WASHINGTON, D.C. (DTN) -- New York Mercantile Exchange nearest delivered oil futures and Intercontinental Exchange Brent futures are trading in narrow ranges with West Texas Intermediate and Brent near four-month highs Thursday morning, pushed up by a large drawdown in U.S. commercial crude oil inventories reported midweek, while the upside was capped by concerns over a prolonged U.S.-China trade dispute.
Nymex WTI May contract was down $0.10 near $60.13 barrel (bbl), trading near a $60.39 four-month spot high. ICE Brent May futures traded $0.39 lower at $68.11, edging off a $68.69 four-month spot high. Nymex ULSD April futures lost 1.15 cents to trade at $1.9966 gallon, with RBOB futures flat at $1.9166, edging off a $1.9209 five-month spot high.
Oil futures posted sharp gains Wednesday afternoon as the Energy Information Administration reported a 9.6 million bbl drop in U.S. commercial crude inventories during the week ended March 15, leaving stocks at the lowest level since early January.
The steep drawdown in U.S. crude oil stocks comes amid surging U.S. crude exports, up 846,000 barrels per day (bpd) to 3.392 million bpd in the profiled week, and ongoing production cuts from Organization of the Petroleum Exporting Countries. Amid an increasingly tightening global oil market, U.S. oil inventory and product stocks have dropped 45.21 million bbl or 3.6% since mid-January when they reached a 15-month high to a 1.2219 bbl to a 6-1/2 month low last week. A year-on-year surplus in crude stocks narrowed a sharp 22.827 million bbl or 67% during the last four weeks.
Thursday morning, the gains were capped by investors' growing concerns over the prolonged trade war between the United States and China following comments from U.S. President Donald Trump that U.S. tariffs on Chinese imports could stay in place for a "substantial period of time." Trump said on Wednesday that he would maintain tariffs on Chinese imports, even if a bilateral trade deal with Beijing is reached in order to ensure compliance with terms, which could mean years of negotiations and punitive tariffs.
The Trump administration has imposed 25% tariffs on $50 billion in Chinese imports and a 10% tax on $200 billion in goods, while China is seeking the removal of both sets of tariffs.
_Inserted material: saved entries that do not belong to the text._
/-- A source symbol has a count above 0, and only such a symbol has. -/
theorem freqOf_ne_zero {bs : List Byte} (h : bs.length < 2 ^ 32) (b : Byte) : (freqOf bs).entry b ≠ 0 ↔ b ∈ bs := by
  have h2 := List.count_le_length (a := b) (l := bs)
  rw [← List.count_pos_iff, freqOf, Table.entry_tab, ne_eq, ← BitVec.toNat_inj, BitVec.toNat_ofNat]
  simp only [BitVec.ofNat_eq_ofNat, BitVec.toNat_ofNat]
  omega

theorem freqOf_distinct {bs : List Byte} (h : bs.length < 2 ^ 32) (hn : bs ≠ []) : distinct (freqOf bs) ≠ 0 := by
  obtain ⟨b, hb⟩ := List.exists_mem_of_ne_nil bs hn
  intro h0
  rw [distinct, List.countP_eq_zero] at h0
  have := (freqOf_ne_zero h b).mpr hb
  exact h0 b (mem_allSymbols b) (bne_iff_ne.mpr this)

/-! ### Code streams -/

theorem codeStream_source (s : State) (ct : CodeTable) : codeStream ct s.source = s.sourceCodes ct := by
  rw [codeStream, source_eq, List.flatMap_map]
  rfl

theorem length_codeStream (ct : CodeTable) (bs : List Byte) :
    (codeStream ct bs).length = (bs.map fun b => (ct.entry b).length).sum := by
  simp [codeStream, List.length_flatMap]

/-- The scan for an unknown symbol finds the first one, by index (R530). -/
theorem firstUnknown_eq_none (ct : CodeTable) (i : Nat) (bs : List Byte) :
    firstUnknown ct i bs = none ↔ ∀ b ∈ bs, ct.entry b ≠ [] := by
  induction bs generalizing i with
  | nil => simp [firstUnknown]
  | cons b bs ih => by_cases h : (ct.entry b).length = 0 <;> simp_all [firstUnknown]

theorem firstUnknown_eq_some (ct : CodeTable) (i j : Nat) (b : Byte) (bs : List Byte)
    (hb : bs[j]? = some b) (hu : ct.entry b = []) (hk : ∀ k < j, ∀ c, bs[k]? = some c → ct.entry c ≠ []) :
    firstUnknown ct i bs = some (i + j, b) := by
  induction bs generalizing i j with
  | nil => simp at hb
  | cons c bs ih =>
    cases j with
    | zero => simp at hb; subst hb; simp [firstUnknown, hu]
    | succ j =>
      have hc := hk 0 (by omega) c (by simp)
      rw [firstUnknown, if_neg (by simpa using hc), ih (i + 1) j (by simpa using hb)
        fun k hkj d hd => hk (k + 1) (by omega) d (by simpa using hd)]
      congr 2; omega

theorem firstUnknown_some_mem {ct : CodeTable} {i : Nat} {bs : List Byte} {u : Nat × Byte}
    (h : firstUnknown ct i bs = some u) : u.2 ∈ bs ∧ ct.entry u.2 = [] := by
  induction bs generalizing i with
  | nil => simp [firstUnknown] at h
  | cons b bs ih =>
    rw [firstUnknown] at h
    split at h
    · rename_i hb
      cases h
      exact ⟨by simp, List.length_eq_zero_iff.mp hb⟩
    · exact ⟨List.mem_cons_of_mem _ (ih h).1, (ih h).2⟩

/-- The number of bytes of a layout, as the rules compute it. -/
theorem layoutSize_eq (a : Layout) (n : Nat) : layoutSize a n = bytesNeeded a n := by cases a <;> rfl

/-- Bytes that stand in DMEM as a layout gives them hold the stream (R240, R241). -/
theorem holdsStream_of_bytes {t : State} {a : Layout} {d : Nat} {b : BitSeq}
    (h : ∀ i < (layoutBytes a b).length, t.byteAt (d + i) = (layoutBytes a b).getD i 0) : t.holdsStream a d b := by
  cases a with
  | packed =>
    intro k hk
    have hlen : (layoutBytes .packed b).length = (b.length + 7) / 8 := length_packBits b
    rw [h (k / 8) (by omega)]
    exact getLsbD_packBits b k hk
  | ascii =>
    intro k hk
    have hlen : (layoutBytes .ascii b).length = b.length := length_asciiBits b
    rw [h k (by omega)]
    exact getD_asciiBits b k hk

theorem expandBytes_source (s : State) : expandBytes s.source = s.sourceBits := by
  rw [expandBytes, source_eq, List.flatMap_map]
  rfl

theorem length_expandBytes (bs : List Byte) : (expandBytes bs).length = 8 * bs.length := by
  induction bs with
  | nil => rfl
  | cons b bs ih =>
    have : expandBytes (b :: bs) = expandByte b ++ expandBytes bs := rfl
    rw [this, List.length_append, ih, length_expandByte, List.length_cons]; omega

/-- Byte `j` of the expanded bits, packed again, is source byte `j` (R702). -/
theorem packBits_expandBytes (bs : List Byte) : packBits (expandBytes bs) = bs := by
  have hl : (packBits (expandBytes bs)).length = bs.length := by
    rw [length_packBits, length_expandBytes]; omega
  have hbit : ∀ (bs : List Byte) (j i : Nat), j < bs.length → i < 8 →
      (expandBytes bs).getD (8 * j + i) false = (expandByte (bs.getD j 0)).getD i false := by
    intro bs
    induction bs with
    | nil => intro j i hj; simp at hj
    | cons b bs ih =>
      intro j i hj hi
      have he : expandBytes (b :: bs) = expandByte b ++ expandBytes bs := rfl
      rw [he]
      cases j with
      | zero =>
        rw [List.getD_append _ _ _ _ (by rw [length_expandByte]; omega)]
        simp
      | succ j =>
        rw [List.getD_append_right _ _ _ _ (by rw [length_expandByte]; omega), length_expandByte,
          show 8 * (j + 1) + i - 8 = 8 * j + i by omega, ih j i (by simpa using hj) hi]
        simp
  apply List.ext_getElem hl
  intro j h1 h2
  have h3 := getD_packBits (expandBytes bs) j (by rw [length_packBits] at h1; exact h1)
  rw [List.getD_eq_getElem _ _ h1] at h3
  rw [h3, ← packByte_expandByte bs[j]]
  apply packByte_eq
  intro i hi
  rw [bitAt, hbit bs j i h2 hi, List.getD_eq_getElem _ _ h2]

/-! ### Runs -/

theorem expandRuns_cons (r : Byte × Nat) (rs : List (Byte × Nat)) :
    expandRuns (r :: rs) = List.replicate r.2 r.1 ++ expandRuns rs := rfl

/-- The scan gives runs that expand to what was scanned, each at least 1 long, neighbours different (R603). -/
theorem runsFrom_spec (cur : Byte) (cnt : Nat) (bs : List Byte) (hc : 1 ≤ cnt) :
    expandRuns (runsFrom cur cnt bs) = List.replicate cnt cur ++ bs ∧ (∀ r ∈ runsFrom cur cnt bs, 1 ≤ r.2) ∧
      List.IsChain (fun r q : Byte × Nat => r.1 ≠ q.1) (runsFrom cur cnt bs) ∧
      ∃ n rs, runsFrom cur cnt bs = (cur, n) :: rs := by
  induction bs generalizing cur cnt with
  | nil => simp [runsFrom, expandRuns, hc]
  | cons b bs ih =>
    rw [runsFrom]
    split
    · rename_i h
      subst h
      obtain ⟨h1, h2, h3, h4⟩ := ih b (cnt + 1) (by omega)
      refine ⟨?_, h2, h3, h4⟩
      rw [h1, List.replicate_succ', List.append_assoc]; rfl
    · rename_i h
      obtain ⟨h1, h2, h3, n, rs, h4⟩ := ih b 1 (by omega)
      refine ⟨?_, ?_, ?_, cnt, _, rfl⟩
      · rw [expandRuns_cons, h1]; rfl
      · intro r hr
        rcases List.mem_cons.mp hr with rfl | hr
        · exact hc
        · exact h2 r hr
      · rw [h4] at h3 ⊢
        exact List.isChain_cons_cons.mpr ⟨Ne.symm h, h3⟩

/-- The runs of the source are its maximal runs (R600, R603). -/
theorem runsOf_areRuns {s : State} (h : 0 < s.srcCount) : s.areRuns (runsOf s.source) := by
  have hl := length_source s
  have hs := source_eq s
  generalize s.source = bs at hl hs
  cases bs with
  | nil => simp at hl; omega
  | cons b bs =>
    obtain ⟨h1, h2, h3, -⟩ := runsFrom_spec b 1 bs (by omega)
    exact ⟨by rw [← hs]; simpa [runsOf] using h1, h2, h3⟩

theorem runsFrom_replicate (cur : Byte) (cnt n : Nat) (bs : List Byte) :
    runsFrom cur cnt (List.replicate n cur ++ bs) = runsFrom cur (cnt + n) bs := by
  induction n generalizing cnt with
  | zero => simp
  | succ n ih =>
    rw [List.replicate_succ, List.cons_append, runsFrom, if_pos rfl, ih]
    congr 1; omega

/-- Maximal runs are found again by the scan: they are the only ones (R600). -/
theorem runsOf_expandRuns (rs : List (Byte × Nat)) (h1 : ∀ r ∈ rs, 1 ≤ r.2)
    (h2 : List.IsChain (fun r q : Byte × Nat => r.1 ≠ q.1) rs) : runsOf (expandRuns rs) = rs := by
  induction rs with
  | nil => rfl
  | cons r rs ih =>
    obtain ⟨v, n⟩ := r
    have hn := h1 (v, n) (by simp)
    obtain ⟨m, rfl⟩ : ∃ m, n = m + 1 := ⟨n - 1, by simp at hn; omega⟩
    have key : runsOf (expandRuns ((v, m + 1) :: rs)) = runsFrom v (1 + m) (expandRuns rs) := by
      rw [expandRuns_cons, List.replicate_succ, List.cons_append, runsOf, runsFrom_replicate]
    rw [key]
    have h2' : List.IsChain (fun r q : Byte × Nat => r.1 ≠ q.1) rs := h2.tail
    have ih' := ih (fun r hr => h1 r (by simp [hr])) h2'
    cases rs with
    | nil => simp [expandRuns, runsFrom, Nat.add_comm]
    | cons q rs =>
      obtain ⟨w, k⟩ := q
      have hk := h1 (w, k) (by simp)
      obtain ⟨j, rfl⟩ : ∃ j, k = j + 1 := ⟨k - 1, by simp at hk; omega⟩
      have hne : v ≠ w := (List.isChain_cons_cons.mp h2).1
      rw [expandRuns_cons, List.replicate_succ, List.cons_append, runsOf] at ih'
      rw [expandRuns_cons, List.replicate_succ, List.cons_append, runsFrom, if_neg (Ne.symm hne), ih', Nat.add_comm 1 m]

theorem areRuns_unique {s : State} {rs : List (Byte × Nat)} (h : s.areRuns rs) : rs = runsOf s.source := by
  rw [source_eq, ← h.1, runsOf_expandRuns rs h.2.1 h.2.2]

theorem length_runRecords (rs : List (Byte × Nat)) : (rs.flatMap runRecord).length = 5 * rs.length := by
  induction rs with
  | nil => rfl
  | cons r rs ih =>
    simp only [List.flatMap_cons, List.length_append, ih, List.length_cons, runRecord, length_leBytes]
    omega

/-- Byte `i` of record `j` (R601). -/
theorem getD_runRecords (rs : List (Byte × Nat)) (j i : Nat) (hj : j < rs.length) (hi : i < 5) :
    (rs.flatMap runRecord).getD (5 * j + i) 0 = (runRecord (rs.getD j (0, 0))).getD i 0 := by
  induction rs generalizing j with
  | nil => simp at hj
  | cons r rs ih =>
    have hr : (runRecord r).length = 5 := by simp [runRecord, length_leBytes]
    rw [List.flatMap_cons]
    cases j with
    | zero => rw [List.getD_append _ _ _ _ (by omega)]; simp
    | succ j =>
      rw [List.getD_append_right _ _ _ _ (by omega), hr, show 5 * (j + 1) + i - 5 = 5 * j + i by omega,
        ih j (by simpa using hj)]
      simp

/-- A source has at most as many runs as bytes. -/
theorem length_runsOf (bs : List Byte) : (runsOf bs).length ≤ bs.length := by
  have h : ∀ (bs : List Byte) (cur : Byte) (cnt : Nat), (runsFrom cur cnt bs).length ≤ bs.length + 1 := by
    intro bs
    induction bs with
    | nil => simp [runsFrom]
    | cons b bs ih =>
      intro cur cnt
      rw [runsFrom]
      split
      · have := ih cur (cnt + 1); simp only [List.length_cons]; omega
      · have := ih b 1; simp only [List.length_cons]; omega
  cases bs with
  | nil => simp [runsOf]
  | cons b bs => exact h bs b 1

/-! ### Table images -/

theorem length_flatMap_const {f : Byte → List Byte} {k : Nat} (hf : ∀ b, (f b).length = k) (l : List Byte) :
    (l.flatMap f).length = k * l.length := by
  induction l with
  | nil => simp
  | cons b l ih => rw [List.flatMap_cons, List.length_append, hf, ih, List.length_cons, Nat.mul_add]; omega

/-- Byte `i` of entry `b` of an image whose entries are `k` bytes long. -/
theorem getD_image {f : Byte → List Byte} {k : Nat} (hf : ∀ b, (f b).length = k) (b : Byte) (i : Nat) (hi : i < k) :
    (allSymbols.flatMap f).getD (k * b.toNat + i) 0 = (f b).getD i 0 := by
  have h : ∀ (l : List Byte) (j : Nat), j < l.length →
      (l.flatMap f).getD (k * j + i) 0 = (f (l.getD j 0)).getD i 0 := by
    intro l
    induction l with
    | nil => intro j hj; simp at hj
    | cons c l ih =>
      intro j hj
      rw [List.flatMap_cons]
      cases j with
      | zero => rw [List.getD_append _ _ _ _ (by rw [hf]; omega)]; simp
      | succ j =>
        rw [List.getD_append_right _ _ _ _ (by rw [hf, Nat.mul_add]; omega), hf,
          show k * (j + 1) + i - k = k * j + i by rw [Nat.mul_add]; omega, ih j (by simpa using hj)]
        simp
  have hb : b.toNat < allSymbols.length := by
    have := b.isLt
    simpa [allSymbols] using this
  rw [h allSymbols b.toNat hb]
  congr 2
  have := b.isLt
  rw [allSymbols, getD_map_range _ _ _ _ (by omega)]
  simp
Wednesday's remarks did not specify which sets of tariffs would be kept in place for compliance assurances.
While the markets already priced in the trade-war resolution, the possible extension sent the S&P 500 Index falling from above 2,850, the highest level since October. In midmorning trading, the S&P 500 and Dow Jones Industrial Average have rebounded, posting modest advances in early trading.
Wednesday's conclusion of the two-day Federal Open Market Committee meeting has also offered mixed support for the markets, with the Fed maintaining the federal funds rate in a range between 2.25% and 2.5% and suggesting the bank is unlikely to increase rates in 2019. Federal Reserve Chairman Jerome Powell told reporters Wednesday that the bank has a "positive" outlook for the U.S. economy, but persistently low inflation and slowness in the global economy dictate a cautious approach with rate adjustments. The last increase was a 25 basis point boost to 2.5% in December that sparked a widespread selloff in equities and commodities.
The central bank also downgraded its projections of U.S. gross domestic product growth in 2019 to 2.1% from its December estimate of 2.3%. Following the FOMC meeting, the U.S. dollar plunged to a seven-week low, while firming 0.3% in midmorning index trading to 96.22.